John Baines, Area Manager for Community Safety at the Fire Service, was part of a group of 17 who tackled the 19,340ft high mountain in aid of COCO (Comrades of Children Oversees), which was founded by former Olympic athlete Steve Cram. Nearly £5,000 was raised for an international children's charity by trekking up Africa's highest mountain.

COCO works with children living in poverty in the developing world by supporting closely monitored education and healthcare initiatives that help to make a big difference to their lives. The charity has funded a host of projects, primarily in Africa, and is currently working in Tanzania, Uganda, Kenya, South Africa and Ghana.

After a six-day trek to reach base camp on Mount Kilimanjaro, the group started out for their attempt on the summit at 1230 on February 11. Alongside John, were Lucy Philipson, Director of COCO, and Tyne Tees TV presenter Philippa Tomson.

John said: "It was a gruelling climb in temperatures of minus 15 degrees and lower. The path was unforgiving and in parts was like a lunar landscape, with sand and gravel giving away underfoot.

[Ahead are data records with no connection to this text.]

/-- HelmPagesAndSharing: a quota used up, a waiting VD whose turn comes, and one that can be seated. -/
theorem test_witness_HelmPagesAndSharing_sharing :
    let w := { vd0 with resident := false, layers := [], graphs := [{ g0 with state := .placing }], q := { Quotas.zero with tarns := 16 } }
    let a := at3 { hl [] id with vds := [(0, { vd0 with q := { Quotas.zero with bricks := 4 }, charge := 4 }), (1, w)] } 0 1 0
    let b := at3 { hl [] id with vds := [(1, w)], regions := [] } 0 0 0
    (a.vd 0).present = true ∧ (a.vd 0).exhausted = false ∧ (a.vd 0).q.bricks ≠ 0 ∧ (a.vd 0).q.bricks ≤ (a.vd 0).charge ∧
    (let c := { a with vds := [(0, { vd0 with layers := List.range 16 }), (1, w)] }
     (a.waiting 0).head? = some 1 ∧ (a.allocation 1).isSome = true ∧ (∀ k ∈ a.residents 0, (a.vd k).switching = false) ∧
     (c.waiting 0).head? = some 1 ∧ c.allocation 1 = none ∧ (∀ k ∈ c.residents 0, (c.vd k).switching = false) ∧ c.victim 0 = some 0) ∧
    b.vox.devstate = 2 ∧ b.regions = [] ∧ (∀ k ∈ b.vds, k.2.part = 0 → k.2.switching = false) ∧
    (b.waiting 0).findSome? (fun v => (b.allocation v).map (fun a => (v, a))) = some (1, ([0], [])) := by decide

/-! ### The edge units -/

/-- A packet with the words given in its lanes. -/
def pk (l : List Nat) : Token := { tok0 with payload := ofLanes (fun k => BitVec.ofNat 32 (lget l k 0)), tag := 0 }

/-- Command 5 of edge unit 0 with those words. -/
def cm (l : List Nat) : Cmd := mkCmd 5 0 0 7 (pk l) none

/-- Edge unit 0, which serves the running block, with commands and changed; the event names command 5. -/
def ed (cs : List Cmd) (f : Edge → Edge) : State := at3 (base.modEdge 0 (fun x => f { x with endInc := 7, cmds := cs })) 0 5 0

/-- Whether a command's range reads. -/
def readable (s : State) (r : Region) (c : Cmd) (second : Bool) (kind a n : Nat) : Bool :=
  n != 0 && (match s.spot r.vd s.cur.x kind a false false (s.entryOf s.cur.x c second) with | .cell _ => true | _ => false) &&
    (match s.cellsOf r.vd s.cur.x kind false (s.entryOf s.cur.x c second) (pieces a n) with | .ok _ => true | _ => false)

/-- Then some bytes are what it reads. -/
theorem readable_reads {s : State} {r : Region} {c : Cmd} {second : Bool} {kind a n : Nat} (h : readable s r c second kind a n = true) :
    ∃ data bad, readsRange s r c second kind a n data bad := by
  simp only [readable, Bool.and_eq_true, bne_iff_ne] at h
  obtain ⟨⟨h1, h2⟩, h3⟩ := h
  split at h2
  · rename_i p hp
    split at h3
    · rename_i l hl; exact ⟨_, _, h1, p, l, hp, hl, rfl, rfl⟩
    · cases h3
  · cases h2

/-- The command words of class 3, with an opcode and low bits. -/
def c3 (op low : Nat) : Nat := 3 * 2 ^ 30 + op * 2 ^ 24 + low

/-- EdgeCommands: the watch commands and `XSCALE`, with a scale of 255 and one that is not; `XSPLIT` before a scale token and before a block;
`CVTIN` without a scale and with each kind of one. -/
theorem test_witness_EdgeCommands :
    let rdy := fun (op : Nat) (c : Cmd) => (ed [c] id).readyOp op = some (reg0, c)
    let inn := fun (op : Nat) (c : Cmd) => (ed [c] id).readyIn op = some (reg0, c)
    let sp := fun p => { cm [0, 0, 64, 0, 16, 0, 0x11, c3 0 0] with pos := p }
    let cv := fun m => cm [0x40, 0, 0, 0, 16, 0, 0x11 + m * 2 ^ 16, c3 6 0]
    rdy 3 (cm [0, 0x400, 0, 0, 0, 0, 0, c3 3 0x80]) ∧ rdy 4 (cm [0, 0, 0, 0, 0, 0, 0, c3 4 0x180]) ∧ rdy 5 (cm [0, 0, 0, 0, 0, 0, 0, c3 5 0x200]) ∧
    rdy 2 (cm [1, 2, 3, 4, 0xFF7F, 0x7F7F, 1, c3 2 0x80]) ∧ (cm [1, 2, 3, 4, 0xFF7F, 0x7F7F, 1, c3 2 0x80]).tok.w 4 / 2 ^ 8 % 256 = 255 ∧
    (∀ p ∈ [0, 1], inn 0 (sp p) ∧ readable (ed [sp p] id) reg0 (sp p) (p = 0) 1 (if p = 0 then 64 else 0) (if p = 0 then 8 else 16) = true) ∧
    (∀ m ∈ [0, 1, 2], inn 6 (cv m) ∧ readable (ed [cv m] id) reg0 (cv m) false 1 0 1 = true ∧
      (m ≠ 0 → readable (ed [cv m] id) reg0 (cv m) true 1 0x40 (if m = 2 then 2 else 1) = true)) := by decide
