-- ==== Sys2Proof/Machine/Step.lean ====
section
/-! DEFINITION. One step of the machine: the next move of `inputs` (log 1), or, when none is waiting, an engine step
(R132), and the placing of an instruction as the next move. -/

namespace Sys2Proof.Machine

/-- R60, R62, R139: one host transaction: the decoded instruction, or the effect of a write that is none. -/
def busStep (t : HostTxn) (s : State) : Host.Outcome State Fault Refusal :=
  match decode t with
  | .ok i => exec i s
  | .error r => .next (runRejected r s)

/-- One step (log 1): the first waiting move, taken off the queue; with none waiting, the engine takes a step of its own
(R132), which for an idle engine changes nothing (R240). -/
def step (s : State) : Host.Outcome State Fault Refusal :=
  match s.inputs with
  | [] => .next (engineStep s)
  | .bus t :: rest => busStep t { s with inputs := rest }
  | .engine work :: rest => .next (engineRun work { s with inputs := rest })
  | .reset :: rest => .next (resetBlock { s with inputs := rest })

/-- The state with the transaction of an opcode-table word as the next move (logs 1 and 10). -/
def State.withFetchWord (s : State) (nbits w : Nat) : State :=
  { s with inputs := .bus (tableTxn (w % 2 ^ nbits)) :: s.inputs }

end Sys2Proof.Machine
end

"By 0620 we had reached stellar point and we could see sunlight breaking on the horizon, showing the curve of the earth. Thirty minutes later we reached the summit - the roof of Africa as it is called - by which time the sun had risen, illuminating the glaciers and the deep brown volcanic ash that lines the crater. It was a fantastic sight, and one that I'm certain we will all remember for the rest of our lives."

Both before the ascent and after climbing the mountain the team visited some of the projects supported by COCO. The first was a women's centre and orphanage called Uwawayaki, in Moshi.

"It was clear to see the benefits COCO had made," said John, "a new classroom, an outdoor play area, plus teaching and learning materials."

John Baines, who is also Chairman of Governors at Fellside Community Primary School in Whickham, took sports equipment, together with pictures, messages and the school mascot 'Sock Monkey', on behalf of the Fellside children.

He added: "During the visit we managed to set up a live telephone link between the Maasai children in Londoto and the children in assembly back at Fellside Primary. They exchanged greetings - 'Jambo', Swahili for hello - and the children also sang songs for each other. It was wonderful to see and hear.

"We then presented the sports equipment from the pupils at Fellside, which included rugby balls, footballs, football strips, cricket and rounders bats and tennis racquets. Within half an hour Calum Grant, one of my fellow trekkers from the Tyne Valley, had the children playing rugby. Their beaming smiles, laughter and enthusiasm for this new game they were discovering was uplifting for us all.

"At both projects it was clear to see the joy of the children and adults alike. The clear expressions of gratitude really demonstrated the great difference COCO is able to make to the lives of children living in such poverty.

"I would like to extend a heartfelt thank you on behalf of all of the trekking team to all of the people and organisations who have supported our Kilimanjaro climb and the great work of COCO."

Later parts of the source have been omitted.